#### [TASK TO COMPLETE]
Once you find the line containing "ch2 : Square" in the data below, copy it and each following line exactly, up to and including the line containing "clock : Option Clock", and nothing else.
········
-- ==== Sys2Proof/Machine/State.lean ====
section
/-! DEFINITION. Sys2Proof/Machine/State.lean: everything the spec gives the machine, as plain data, the reasons a step
stops, and the state right after reset. -/

namespace Sys2Proof.Machine

open Sys2Proof.Config

/-- A memory array of R100: pairs of an index into the array and a byte, indexes strictly rising, no byte equal to
what an unlisted index reads as (`Config.unlistedByte`, log 7). -/
abbrev Mem := List Host.Cell

/-- The four flags of F (R9, R55); bits 3-0 of F are no storage. -/
structure Flags where
  z : Bool
  n : Bool
  h : Bool
  c : Bool
deriving DecidableEq, Repr

/-- `UndefinedOpcode(op, addr)` of R340 and R802. -/
structure UndefinedOpcode where
  op : Byte
  addr : Word
deriving DecidableEq, Repr

/-- The processor (R50 to R55). `cycles` is R15's count for the current step and `opAddr` the `addr` of R800 (log 4). -/
structure Cpu where
  a : Byte
  f : Flags
  b : Byte
  c : Byte
  d : Byte
  e : Byte
  h : Byte
  l : Byte
  sp : Word
  pc : Word
  ime : Bool
  imeDelay : Nat
  halted : Bool
  stopped : Bool
  haltBug : Bool
  dmaStall : Nat
  fatal : Option UndefinedOpcode
  cycles : Nat
  opAddr : Word
deriving DecidableEq, Repr

/-- Timer and divider (R75 to R78, R125): `div` is the 16-bit `div_counter`, `tac` is TAC[2:0]. -/
structure Timer where
  div : BitVec 16
  tima : Byte
  tma : Byte
  tac : BitVec 3
deriving DecidableEq, Repr

/-- Serial port (R73, R74, R126): `start` is SC[7] and `internal` SC[0]. -/
structure Serial where
  sb : Byte
  start : Bool
  internal : Bool
  bitsLeft : Nat
  timer : Nat
  out : List Byte
deriving DecidableEq, Repr

/-- The four modes of R602. -/
inductive Mode where
  | hblank
  | vblank
  | oamScan
  | transfer
deriving DecidableEq, Repr

/-- A 2-bit shade (R627). -/
abbrev Shade := BitVec 2

/-- A frame buffer: rows of shades, row 0 at the top (R127). -/
abbrev Frame := List (List Shade)

/-- Pixel pipeline registers and internal state (R80 to R88, R127); `statSel` is STAT[6:3], `dma` the register at
0xFF46 (R85). -/
structure Ppu where
  lcdc : Byte
  statSel : BitVec 4
  scy : Byte
  scx : Byte
  ly : Byte
  lyc : Byte
  dma : Byte
  bgp : Byte
  obp0 : Byte
  obp1 : Byte
  wy : Byte
  wx : Byte
  dot : Nat
  mode : Mode
  mode3End : Nat
  coincidence : Bool
  windowLine : Byte
  fb : Frame
  framesOut : List Frame
deriving DecidableEq, Repr

/-- The stored bytes of NR10 to NR51 (R90). -/
structure SoundRegs where
  nr10 : Byte
  nr11 : Byte
  nr12 : Byte
  nr13 : Byte
  nr14 : Byte
  nr21 : Byte
  nr22 : Byte
  nr23 : Byte
  nr24 : Byte
  nr30 : Byte
  nr31 : Byte
  nr32 : Byte
  nr33 : Byte
  nr34 : Byte
  nr41 : Byte
  nr42 : Byte
  nr43 : Byte
  nr44 : Byte
  nr50 : Byte
  nr51 : Byte
deriving DecidableEq, Repr

/-- Channel 1 or 2 (R128). -/
structure Square where
  on : Bool
  length : Nat
  freqTimer : Nat
  dutyPos : BitVec 3
  volume : BitVec 4
  envTimer : BitVec 3
deriving DecidableEq, Repr

/-- Channel 1's sweep unit (R128, R713). -/
structure Sweep where
  timer : Nat
  enabled : Bool
  shadow : BitVec 11
deriving DecidableEq, Repr

/-- Channel 3 (R128). -/
structure WaveChannel where
  on : Bool
  length : Nat
  freqTimer : Nat
  wavePos : BitVec 5
deriving DecidableEq, Repr

/-- Channel 4 (R128). -/
structure NoiseChannel where
  on : Bool
  length : Nat
  freqTimer : Nat
  volume : BitVec 4
  envTimer : BitVec 3
  lfsr : BitVec 15
deriving DecidableEq, Repr

/-- Sound synthesizer (R90, R91, R128); `power` is NR52 bit 7, `wave` is wave RAM. -/
structure Apu where
  power : Bool
  regs : SoundRegs
  ch1 : Square
  sweep : Sweep
  ch2 : Square
  ch3 : WaveChannel
  ch4 : NoiseChannel
  fsCounter : Nat
  fsStep : Nat
  sampleT : Nat
  samplesOut : List (Nat × Nat)
  wave : Mem
deriving DecidableEq, Repr

/-- Variant A, MBC1 (R245). -/
structure Mbc1 where
  ramEnable : Bool
  bank1 : BitVec 5
  bank2 : BitVec 2
  mode : Bool
deriving DecidableEq, Repr

/-- Variant B, MBC2 (R250). -/
structure Mbc2 where
  ramEnable : Bool
  romBank : BitVec 4
deriving DecidableEq, Repr

/-- The clock registers of R260; `dh` keeps bits 0, 6 and 7 only. -/
structure ClockRegs where
  s : BitVec 6
  m : BitVec 6
  hr : BitVec 5
  dl : Byte
  dh : Byte
deriving DecidableEq, Repr

/-- The real-time clock of a variant C type that has one (R260): live and latched registers, T-cycles into the second. -/
structure Clock where
  live : ClockRegs
  latched : ClockRegs
  sub : Nat
deriving DecidableEq, Repr

/-- Variant C, MBC3 (R260); `clock` is `none` for a type without a clock. -/
structure Mbc3 where
  ramEnable : Bool
  romBank : BitVec 7
  sel : BitVec 4
  latchPrev : Byte
  clock : Option Clock
deriving DecidableEq, Repr

/-- Variant D, MBC5 (R270); `rumble` for the types 0x1C to 0x1E (R271). -/
structure Mbc5 where
  ramEnable : Bool
  romBank : BitVec 9
  ramBank : BitVec 4
  rumble : Bool
deriving DecidableEq, Repr

/-- The controller variants, "a closed tagged-variant type" (R230). -/
inductive Controller where
  | none
  | a (r : Mbc1)
  | b (r : Mbc2)
  | c (r : Mbc3)
  | d (r : Mbc5)
deriving DecidableEq, Repr

/-- The cartridge (R129, R240): image, NROM, NRAM, RAMSIZE (0 when no external RAM is present), battery flag,
controller and external RAM. -/
structure Cart where
  rom : Mem
  nrom : Nat
  nram : Nat
  ramSize : Nat
  battery : Bool
  ctrl : Controller
  eram : Mem
deriving DecidableEq, Repr

/-- Why a run that hit no fatal condition ended (R803, R881). -/
inductive StopKind where
  | host
  | profile
deriving DecidableEq, Repr

/-- The whole machine. -/
structure State where
  cpu : Cpu
  ie : Byte
  intf : BitVec 5
  p1 : BitVec 2
  timer : Timer
  serial : Serial
  ppu : Ppu
  apu : Apu
  cart : Cart
  vram : Mem
  wram : Mem
  oam : Mem
  hram : Mem
  buttons : Byte
  buttonsPrev : Byte
  stopRequested : Bool
  ended : Option StopKind
  tCycles : Nat
  params : Params
deriving DecidableEq, Repr

/-- Why a step stops. Both are safe: the spec gives the machine no further step there (R802, R881). -/
inductive Fault where
  /-- Raised by `step` in a state whose `fatal` an undefined opcode has set (R802: "the run ends"). Safe. -/
  | undefinedOpcode (op : Byte) (addr : Word)
  /-- Raised by `step` in a state whose run has ended by a host stop or by PROFILE_DURATION (R881 b, c). Safe. -/
  | runEnded (k : StopKind)
deriving DecidableEq, Repr

/-- Why an instruction has no meaning. -/
inductive Refusal where
  /-- Raised by an arm of `exec` that gives its instruction no meaning; no arm does. Safe. -/
  | notModelled (mnemonic : String)
deriving DecidableEq, Repr

/-- What an instruction's meaning and a step answer. -/
abbrev Result := Host.Outcome State Fault Refusal

/-- R135, R901. `cycles` and `opAddr`: log 4. -/
def Cpu.reset : Cpu :=
  { a := 0x01#8, f := { z := true, n := false, h := true, c := true },
    b := 0x00#8, c := 0x13#8, d := 0x00#8, e := 0xD8#8, h := 0x01#8, l := 0x4D#8,
    sp := 0xFFFE#16, pc := 0x0100#16, ime := false, imeDelay := 0, halted := false, stopped := false,
    haltBug := false, dmaStall := 0, fatal := none, cycles := 0, opAddr := 0x0000#16 }

/-- R136 with DIV_INIT at its default 0xABCC. -/
def Timer.reset : Timer := { div := 0xABCC#16, tima := 0x00#8, tma := 0x00#8, tac := 0#3 }

/-- R126, R136. -/
def Serial.reset : Serial :=
  { sb := 0x00#8, start := false, internal := false, bitsLeft := 0, timer := 0, out := [] }

/-- A frame buffer of shade 0 (R137). -/
def Frame.blank : Frame := List.replicate 144 (List.replicate 160 0#2)

/-- R136, R137, R904. The values of OBP0 and OBP1, draws of the spec, are log 8's. -/
def Ppu.reset : Ppu :=
  { lcdc := 0x91#8, statSel := 0#4, scy := 0x00#8, scx := 0x00#8, ly := 0x00#8, lyc := 0x00#8,
    dma := 0xFF#8, bgp := 0xFC#8, obp0 := 0x00#8, obp1 := 0x00#8, wy := 0x00#8, wx := 0x00#8,
    dot := 0, mode := .oamScan, mode3End := 252, coincidence := true, windowLine := 0x00#8,
    fb := Frame.blank, framesOut := [] }

/-- The reset column of R90. -/
def SoundRegs.reset : SoundRegs :=
  { nr10 := 0x80#8, nr11 := 0xBF#8, nr12 := 0xF3#8, nr13 := 0xFF#8, nr14 := 0xBF#8,
    nr21 := 0x3F#8, nr22 := 0x00#8, nr23 := 0xFF#8, nr24 := 0xBF#8,
    nr30 := 0x7F#8, nr31 := 0xFF#8, nr32 := 0x9F#8, nr33 := 0xFF#8, nr34 := 0xBF#8,
    nr41 := 0xFF#8, nr42 := 0x00#8, nr43 := 0x00#8, nr44 := 0xBF#8, nr50 := 0x77#8, nr51 := 0xF3#8 }

/-- R137, R905. The frequency timers hold the reload of the reset periods (R705, R707, R708); the envelope timers and
the sweep unit are log 9's. -/
def Apu.reset : Apu :=
  { power := true, regs := SoundRegs.reset,
    ch1 := { on := false, length := 0, freqTimer := 4, dutyPos := 0#3, volume := 0#4, envTimer := 0#3 },
    sweep := { timer := 0, enabled := false, shadow := 0#11 },
    ch2 := { on := false, length := 0, freqTimer := 4, dutyPos := 0#3, volume := 0#4, envTimer := 0#3 },
    ch3 := { on := false, length := 0, freqTimer := 2, wavePos := 0#5 },
    ch4 := { on := false, length := 0, freqTimer := 8, volume := 0#4, envTimer := 0#3, lfsr := 0x7FFF#15 },
    fsCounter := 0, fsStep := 0, sampleT := 0, samplesOut := [], wave := [] }

/-- A cartridge without controller, RAM or battery around an image of two banks that lists no byte: what stands in the
slot at `State.reset` until a program is loaded. DESIGN CHOICE: log 10. -/
def Cart.blank : Cart :=
  { rom := [], nrom := 2, nram := 0, ramSize := 0, battery := false, ctrl := .none, eram := [] }

/-- The machine right after reset (R900 to R906), with the blank cartridge in the slot (log 10), nothing listed in any
memory (log 7) and the spec's default parameters (log 5). -/
def State.reset : State :=
  { cpu := Cpu.reset, ie := 0x00#8, intf := 0x01#5, p1 := 0#2, timer := Timer.reset, serial := Serial.reset,
    ppu := Ppu.reset, apu := Apu.reset, cart := Cart.blank, vram := [], wram := [], oam := [], hram := [],
    buttons := 0x00#8, buttonsPrev := 0x00#8, stopRequested := false, ended := none, tCycles := 0,
    params := Params.default }

end Sys2Proof.Machine
end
········
#### [SOLUTION FOR THIS TASK]
  ch2 : Square
  ch3 : WaveChannel
  ch4 : NoiseChannel
  fsCounter : Nat
  fsStep : Nat
  sampleT : Nat
  samplesOut : List (Nat × Nat)
  wave : Mem
deriving DecidableEq, Repr

/-- Variant A, MBC1 (R245). -/
structure Mbc1 where
  ramEnable : Bool
  bank1 : BitVec 5
  bank2 : BitVec 2
  mode : Bool
deriving DecidableEq, Repr

/-- Variant B, MBC2 (R250). -/
structure Mbc2 where
  ramEnable : Bool
  romBank : BitVec 4
deriving DecidableEq, Repr

/-- The clock registers of R260; `dh` keeps bits 0, 6 and 7 only. -/
structure ClockRegs where
  s : BitVec 6
  m : BitVec 6
  hr : BitVec 5
  dl : Byte
  dh : Byte
deriving DecidableEq, Repr

/-- The real-time clock of a variant C type that has one (R260): live and latched registers, T-cycles into the second. -/
structure Clock where
  live : ClockRegs
  latched : ClockRegs
  sub : Nat
deriving DecidableEq, Repr

/-- Variant C, MBC3 (R260); `clock` is `none` for a type without a clock. -/
structure Mbc3 where
  ramEnable : Bool
  romBank : BitVec 7
  sel : BitVec 4
  latchPrev : Byte
  clock : Option Clock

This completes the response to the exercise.